I am posting here because I was hoping to find someone that knows of a van relocation service or a cheap moving company or anyone that is travelling back to the uk from Italy?

Any input or suggestions would be greatly appreciated.

Thank you

Shaun


----------



## LisaJW

Hi, if you're still looking for someone with a van try searching for 'man and van italy' on facebook. This is a small one man business and he makes trips to the UK from Italy once a month for full or part loads.

Might be an option, hope it helps.


----------



## smanet

I'm trying to move with my wife to UK, but as I'm still looking for job there, I didn't thought about how move there!
Thank you, this will be very useful!


----------



## shauns303

@ smanet... 
From what I can tell from the research I have done. There are many options to do the move. It all comes down to that one thing we love most.... MONEY!!! For us, we didn't want to spend too much. Hiring a car from Italy and leaving in the UK is NOT an option. Hiring a car and returning it back after a week was far far too expensive. Hiring a service like "man with a van" we also found very expensive. we even considered buying a car, but the paper work and costs that follow that was a headache... 

We decided to go with a service here called "Mailboxes". I'm sure you've heard of them.

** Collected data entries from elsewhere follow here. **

theorem execRefSwitchover_kept {qs : List Instr} {s : State} (h : Kept qs s) {s1 : State} (ht : execRefSwitchover s = .next s1) :
    Kept qs s1 := by
  unfold execRefSwitchover at ht
  first
    | (injection ht with ht; subst ht)
    | (split at ht <;> (injection ht with ht; subst ht))
  repeat' first
    | (with_reducible first | exact h | assumption | apply State.bump_kept | apply State.showRefs_kept | apply State.deferred_kept
                             | apply kept_hostMem | (apply kept_foldl; intro s a h) | apply kept_ite)
    | simp only [kept_mk_iff, kept_mk_rim_iff]
    | split

theorem execRefReturn_kept {qs : List Instr} {s : State} (h : Kept qs s) (ref : Nat) {s1 : State} (ht : execRefReturn ref s = .next s1) :
    Kept qs s1 := by
  unfold execRefReturn at ht
  first
    | (injection ht with ht; subst ht)
    | (split at ht <;> (injection ht with ht; subst ht))
  repeat' first
    | (with_reducible first | exact h | assumption | apply State.showRefs_kept | apply kept_hostMem | (apply kept_foldl; intro s a h)
                             | apply kept_ite)
    | simp only [kept_mk_iff, kept_mk_rim_iff]
    | split

theorem execClkTimeLoRead_kept {qs : List Instr} {s : State} (h : Kept qs s) (port : Nat) {s1 : State} (ht : execClkTimeLoRead port s = .next s1) :
    Kept qs s1 := by
  unfold execClkTimeLoRead at ht
  first
    | (injection ht with ht; subst ht)
    | (split at ht <;> (injection ht with ht; subst ht))
  repeat' first
    | (with_reducible first | exact h | apply State.capture_kept)

theorem execStgLocData0Read_kept {qs : List Instr} {s : State} (h : Kept qs s) (port : Nat) {s1 : State} (ht : execStgLocData0Read port s = .next s1) :
    Kept qs s1 := by
  unfold execStgLocData0Read at ht
  first
    | (injection ht with ht; subst ht)
    | (split at ht <;> (injection ht with ht; subst ht))
  repeat' first
    | (with_reducible first | exact h | apply State.capture_kept)

theorem execAliveOutToggle_kept {qs : List Instr} {s : State} (h : Kept qs s) {s1 : State} (ht : execAliveOutToggle s = .next s1) :
    Kept qs s1 := by
  unfold execAliveOutToggle at ht
  first
    | (injection ht with ht; subst ht)
    | (split at ht <;> (injection ht with ht; subst ht))
  repeat' first
    | (with_reducible first | exact h | assumption | apply kept_hostMem | (apply kept_foldl; intro s a h) | apply kept_ite)
    | simp only [kept_mk_iff, kept_mk_rim_iff]
    | split

/-! ### Faults -/

theorem execMgmtWatchdogExpire_kept {qs : List Instr} {s : State} (h : Kept qs s) {s1 : State} (ht : execMgmtWatchdogExpire s = .next s1) :
    Kept qs s1 := by
  unfold execMgmtWatchdogExpire at ht
  first
    | (injection ht with ht; subst ht)
    | (split at ht <;> (injection ht with ht; subst ht))
  repeat' first
    | (with_reducible first | exact h | assumption | apply State.deviceFatal_kept | apply kept_ite)
    | simp only [kept_mk_iff]
    | split

theorem State.showRecent_kept {qs : List Instr} {s : State} (h : Kept qs s) :
    Kept qs (State.showRecent s) := by
  unfold State.showRecent
  repeat' first
    | (with_reducible first | exact h | apply State.setFld_kept)

theorem State.recover_kept {qs : List Instr} {s : State} (h : Kept qs s) :
    Kept qs (State.recover s) := by
  unfold State.recover
  repeat' first
    | (with_reducible first | exact h | assumption | apply State.bump_kept | apply State.acceptRestart_kept | apply State.showRecent_kept
                             | apply kept_hostMem | (apply kept_foldl; intro s a h) | apply kept_ite)
    | simp only [kept_mk_iff, kept_mk_rim_iff]
    | split

theorem execRecoveryQuietExpire_kept {qs : List Instr} {s : State} (h : Kept qs s) {s1 : State} (ht : execRecoveryQuietExpire s = .next s1) :
    Kept qs s1 := by
  unfold execRecoveryQuietExpire at ht
  first
    | (injection ht with ht; subst ht)
    | (split at ht <;> (injection ht with ht; subst ht))
  repeat' first
    | (with_reducible first | exact h | assumption | apply State.recover_kept | apply kept_ite)
    | split

theorem execRecentRecoveryExpire_kept {qs : List Instr} {s : State} (h : Kept qs s) {s1 : State} (ht : execRecentRecoveryExpire s = .next s1) :
    Kept qs s1 := by
  unfold execRecentRecoveryExpire at ht
  first
    | (injection ht with ht; subst ht)
    | (split at ht <;> (injection ht with ht; subst ht))
  repeat' first
    | (with_reducible first | exact h | assumption | apply State.showRecent_kept | apply kept_hostMem | (apply kept_foldl; intro s a h)
                             | apply kept_ite)
    | simp only [kept_mk_iff, kept_mk_rim_iff]
    | split

theorem State.cmdDrop_kept {qs : List Instr} {s : State} (h : Kept qs s) :
    Kept qs (State.cmdDrop s) := by
  unfold State.cmdDrop
  repeat' first
    | (with_reducible first | exact h | apply State.bump_kept)

theorem execRearm_kept {qs : List Instr} {s : State} (h : Kept qs s) (v : Word) {s1 : State} (ht : execRearm v s = .next s1) :
    Kept qs s1 := by
  unfold execRearm at ht
  first
    | (injection ht with ht; subst ht)
    | (split at ht <;> (injection ht with ht; subst ht))
  repeat' first
    | (with_reducible first | exact h | assumption | apply State.reservedBits_kept | apply State.setFld_kept | apply State.showRecent_kept
                             | apply kept_hostMem | (apply kept_foldl; intro s a h) | apply kept_ite)
    | simp only [kept_mk_iff, kept_mk_rim_iff]
    | split

theorem execRecover_kept {qs : List Instr} {s : State} (h : Kept qs s) (v : Word) {s1 : State} (ht : execRecover v s = .next s1) :
    Kept qs s1 := by
  unfold execRecover at ht
  first
    | (injection ht with ht; subst ht)
    | (split at ht <;> (injection ht with ht; subst ht))
  repeat' first
    | (with_reducible first | exact h | assumption | apply State.reservedBits_kept | apply State.cmdDrop_kept | apply State.recover_kept
                             | apply kept_hostMem | (apply kept_foldl; intro s a h) | apply kept_ite)
    | simp only [kept_mk_iff, kept_mk_rim_iff]
    | split

theorem execResumeRepair_kept {qs : List Instr} {s : State} (h : Kept qs s) (v : Word) {s1 : State} (ht : execResumeRepair v s = .next s1) :
    Kept qs s1 := by
  unfold execResumeRepair at ht
  first
    | (injection ht with ht; subst ht)
    | (split at ht <;> (injection ht with ht; subst ht))
  repeat' first
    | (with_reducible first | exact h | assumption | apply State.reservedBits_kept | apply State.repairState_kept | apply State.cmdDrop_kept
                             | apply kept_ite)
    | split

theorem execEndRepair_kept {qs : List Instr} {s : State} (h : Kept qs s) (v : Word) {s1 : State} (ht : execEndRepair v s = .next s1) :
    Kept qs s1 := by
  unfold execEndRepair at ht
  first
    | (injection ht with ht; subst ht)
    | (split at ht <;> (injection ht with ht; subst ht))
  repeat' first
    | (with_reducible first | exact h | assumption | apply State.reservedBits_kept | apply State.endJob_kept | apply State.cmdDrop_kept
                             | apply kept_ite)
    | split

theorem execSpareProcedureStep_kept {qs : List Instr} {s : State} (h : Kept qs s) (shipped : Bool) {s1 : State} (ht : execSpareProcedureStep shipped s = .next s1) :
    Kept qs s1 := by
  unfold execSpareProcedureStep at ht
  first
    | (injection ht with ht; subst ht)
    | (split at ht <;> (injection ht with ht; subst ht))
  repeat' first
    | (with_reducible first | exact h | apply State.spareStep_kept)

theorem execSpareShipmentTimeout_kept {qs : List Instr} {s : State} (h : Kept qs s) {s1 : State} (ht : execSpareShipmentTimeout s = .next s1) :
    Kept qs s1 := by
  unfold execSpareShipmentTimeout at ht
  first
    | (injection ht with ht; subst ht)
    | (split at ht <;> (injection ht with ht; subst ht))
  repeat' first
    | (with_reducible first | exact h | assumption | apply State.endJob_kept | apply kept_ite)
    | simp only [kept_mk_iff]
    | split

theorem execJobResume_kept {qs : List Instr} {s : State} (h : Kept qs s) {s1 : State} (ht : execJobResume s = .next s1) :
    Kept qs s1 := by
  unfold execJobResume at ht
  first
    | (injection ht with ht; subst ht)
    | (split at ht <;> (injection ht with ht; subst ht))
  repeat' first
    | (with_reducible first | exact h | apply State.spareResume_kept)

theorem State.coreFails_kept {qs : List Instr} {s : State} (h : Kept qs s) (key : Nat) :
    Kept qs (State.coreFails s key) := by
  unfold State.coreFails
  repeat' first
    | (with_reducible first | exact h | assumption | apply State.injCount_kept | apply State.failCore_kept | apply State.deferredD_kept
                             | apply State.regionDies_kept | apply State.takeSpare_kept | apply State.releaseHeld_kept | apply State.writeRecord_kept
                             | apply State.countClass_kept | apply State.spareNext_kept | apply State.setFld_kept | apply kept_hostMem
                             | (apply kept_foldl; intro s a h) | apply kept_ite)
    | simp only [kept_mk_iff, kept_mk_rim_iff]
    | split

theorem execCoreFailure_kept {qs : List Instr} {s : State} (h : Kept qs s) (c : CoreId) {s1 : State} (ht : execCoreFailure c s = .next s1) :
    Kept qs s1 := by
  unfold execCoreFailure at ht
  first
    | (injection ht with ht; subst ht)
    | (split at ht <;> (injection ht with ht; subst ht))
  repeat' first
    | (with_reducible first | exact h | apply State.coreFails_kept)

theorem State.istWafer_kept {qs : List Instr} {s : State} (h : Kept qs s) :
    Kept qs (State.istWafer s) := by
  unfold State.istWafer
  repeat' first
    | (with_reducible first | exact h | assumption | apply State.setFld_kept | apply State.bump_kept | apply kept_ite)
    | split

theorem State.istAdvance_kept {qs : List Instr} {s : State} (h : Kept qs s) (r : Nat) :
    Kept qs (State.istAdvance s r) := by
  unfold State.istAdvance
  repeat' first
    | (with_reducible first | exact h | assumption | apply State.bump_kept | apply State.setFld_kept | apply State.istWafer_kept
                             | apply State.modRegion_kept | apply kept_hostMem | (apply kept_foldl; intro s a h) | apply kept_ite)
    | simp only [kept_mk_iff, kept_mk_rim_iff]
    | split

theorem State.istSensors_kept {qs : List Instr} {s : State} (h : Kept qs s) (key : Nat) (agree : Bool) :
    Kept qs (State.istSensors s key agree) := by
  unfold State.istSensors
  repeat' first
    | (with_reducible first | exact h | assumption | apply State.modCoreAt_kept | apply State.announce_kept | apply State.showKt_kept
                             | apply State.suspectCap_kept | apply State.deferred_kept | apply kept_ite)
    | split

theorem State.istStall_kept {qs : List Instr} {s : State} (h : Kept qs s) (p : Nat) :
    Kept qs (State.istStall s p) := by
  unfold State.istStall
  repeat' first
    | (with_reducible first | exact h | assumption | apply State.setPart_kept | apply kept_ite)
    | split

theorem State.istOutcome_kept {qs : List Instr} {s : State} (h : Kept qs s) (r : Nat) (key : Nat) (pass : Bool) (kind : Nat) :
    Kept qs (State.istOutcome s r key pass kind) := by
  unfold State.istOutcome
  repeat' first
    | (with_reducible first | exact h | assumption | apply State.deferred_kept | apply State.istAdvance_kept | apply State.modRegion_kept
                             | apply State.bump_kept | apply State.coreFails_kept | apply State.regionDies_kept | apply kept_ite)
    | split

theorem execIstWindow_kept {qs : List Instr} {s : State} (h : Kept qs s) (r : Nat) (pass : Bool) (uncore : Bool) (sensorsAgree : Bool) {s1 : State} (ht : execIstWindow r pass uncore sensorsAgree s = .next s1) :
    Kept qs s1 := by
  unfold execIstWindow at ht
  first
    | (injection ht with ht; subst ht)
    | (split at ht <;> (injection ht with ht; subst ht))
  repeat' first
    | (with_reducible first | exact h | assumption | apply State.modRegion_kept | apply State.setFld_kept | apply State.istStall_kept
                             | apply State.istOutcome_kept | apply State.istSensors_kept | apply kept_ite)
    | split

theorem execFltCfgWrite_kept {qs : List Instr} {s : State} (h : Kept qs s) (v : Word) {s1 : State} (ht : execFltCfgWrite v s = .next s1) :
    Kept qs s1 := by
  unfold execFltCfgWrite at ht
  first
    | (injection ht with ht; subst ht)
    | (split at ht <;> (injection ht with ht; subst ht))
  repeat' first
    | (with_reducible first | exact h | assumption | apply State.writeRW_kept | apply State.logEvent_kept | apply kept_ite)
    | simp only [kept_mk_iff]
    | split

theorem execFltLogData0Read_kept {qs : List Instr} {s : State} (h : Kept qs s) (port : Nat) {s1 : State} (ht : execFltLogData0Read port s = .next s1) :
    Kept qs s1 := by
  unfold execFltLogData0Read at ht
  first
    | (injection ht with ht; subst ht)
    | (split at ht <;> (injection ht with ht; subst ht))
  repeat' first
    | (with_reducible first | exact h | assumption | apply State.capture_kept | apply kept_hostMem | (apply kept_foldl; intro s a h) | apply kept_ite)
    | simp only [kept_mk_iff, kept_mk_rim_iff]
    | split

theorem State.injCompare_kept {qs : List Instr} {s : State} (h : Kept qs s) :
    Kept qs (State.injCompare s) := by
  unfold State.injCompare
  repeat' first
    | (with_reducible first | exact h | assumption | apply State.ledgerViolation_kept | apply State.injCount_kept | apply State.keeperViolation_kept
                             | apply kept_ite)
    | split

theorem execFaultInjectArm_kept {qs : List Instr} {s : State} (h : Kept qs s) (v : Word) {s1 : State} (ht : execFaultInjectArm v s = .next s1) :
    Kept qs s1 := by
  unfold execFaultInjectArm at ht
  first
    | (injection ht with ht; subst ht)
    | (split at ht <;> (injection ht with ht; subst ht))
  repeat' first
    | (with_reducible first | exact h | assumption | apply State.bump_kept | apply State.injCompare_kept | apply State.setFld_kept
                             | apply State.wr_kept | apply kept_ite)
    | split

theorem execScratchpadScrub_kept {qs : List Instr} {s : State} (h : Kept qs s) (c : CoreId) (st : Store) (addr : Nat) (chk : CodeCheck) {s1 : State} (ht : execScratchpadScrub c st addr chk s = .next s1) :
    Kept qs s1 := by
  unfold execScratchpadScrub at ht
  first
    | (injection ht with ht; subst ht)
    | (split at ht <;> (injection ht with ht; subst ht))
  repeat' first
    | (with_reducible first | exact h | assumption | apply State.modRegion_kept | apply State.corrected_kept | apply State.memFatalD_kept
                             | apply kept_ite)
    | split

end Sys2Proof.Machine
end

The act as a middle man between us folk and the big shipping companies like UPS etc. They're moving almost 3 Cubic Metres for about 300 Euros. But for us, it was easier for we are not moving any furniture. 

Hope you can learn something from our experience. 
Good luck in the UK


----------



## estherina34

LisaJW said:


> Hi, if you're still looking for someone with a van try searching for 'man and van italy' on facebook. This is a small one man business and he makes trips to the UK from Italy once a month for full or part loads.
> 
> Might be an option, hope it helps.


hi lisa this looks interesting when we come to bringing bits over to our house in italy,if we ever finish it!! if you recall im the lady in nusco near avellino?have you used this guy?


----------



## estherina34

*hi lisa*



estherina34 said:


> hi lisa this looks interesting when we come to bringing bits over to our house in italy,if we ever finish it!! if you recall im the lady in nusco near avellino?ps ive tried sending you a private message but it doesnt allow me,so if you can send me a private message with your email adress,as would be great to stay in touch,esther :clap2:


----------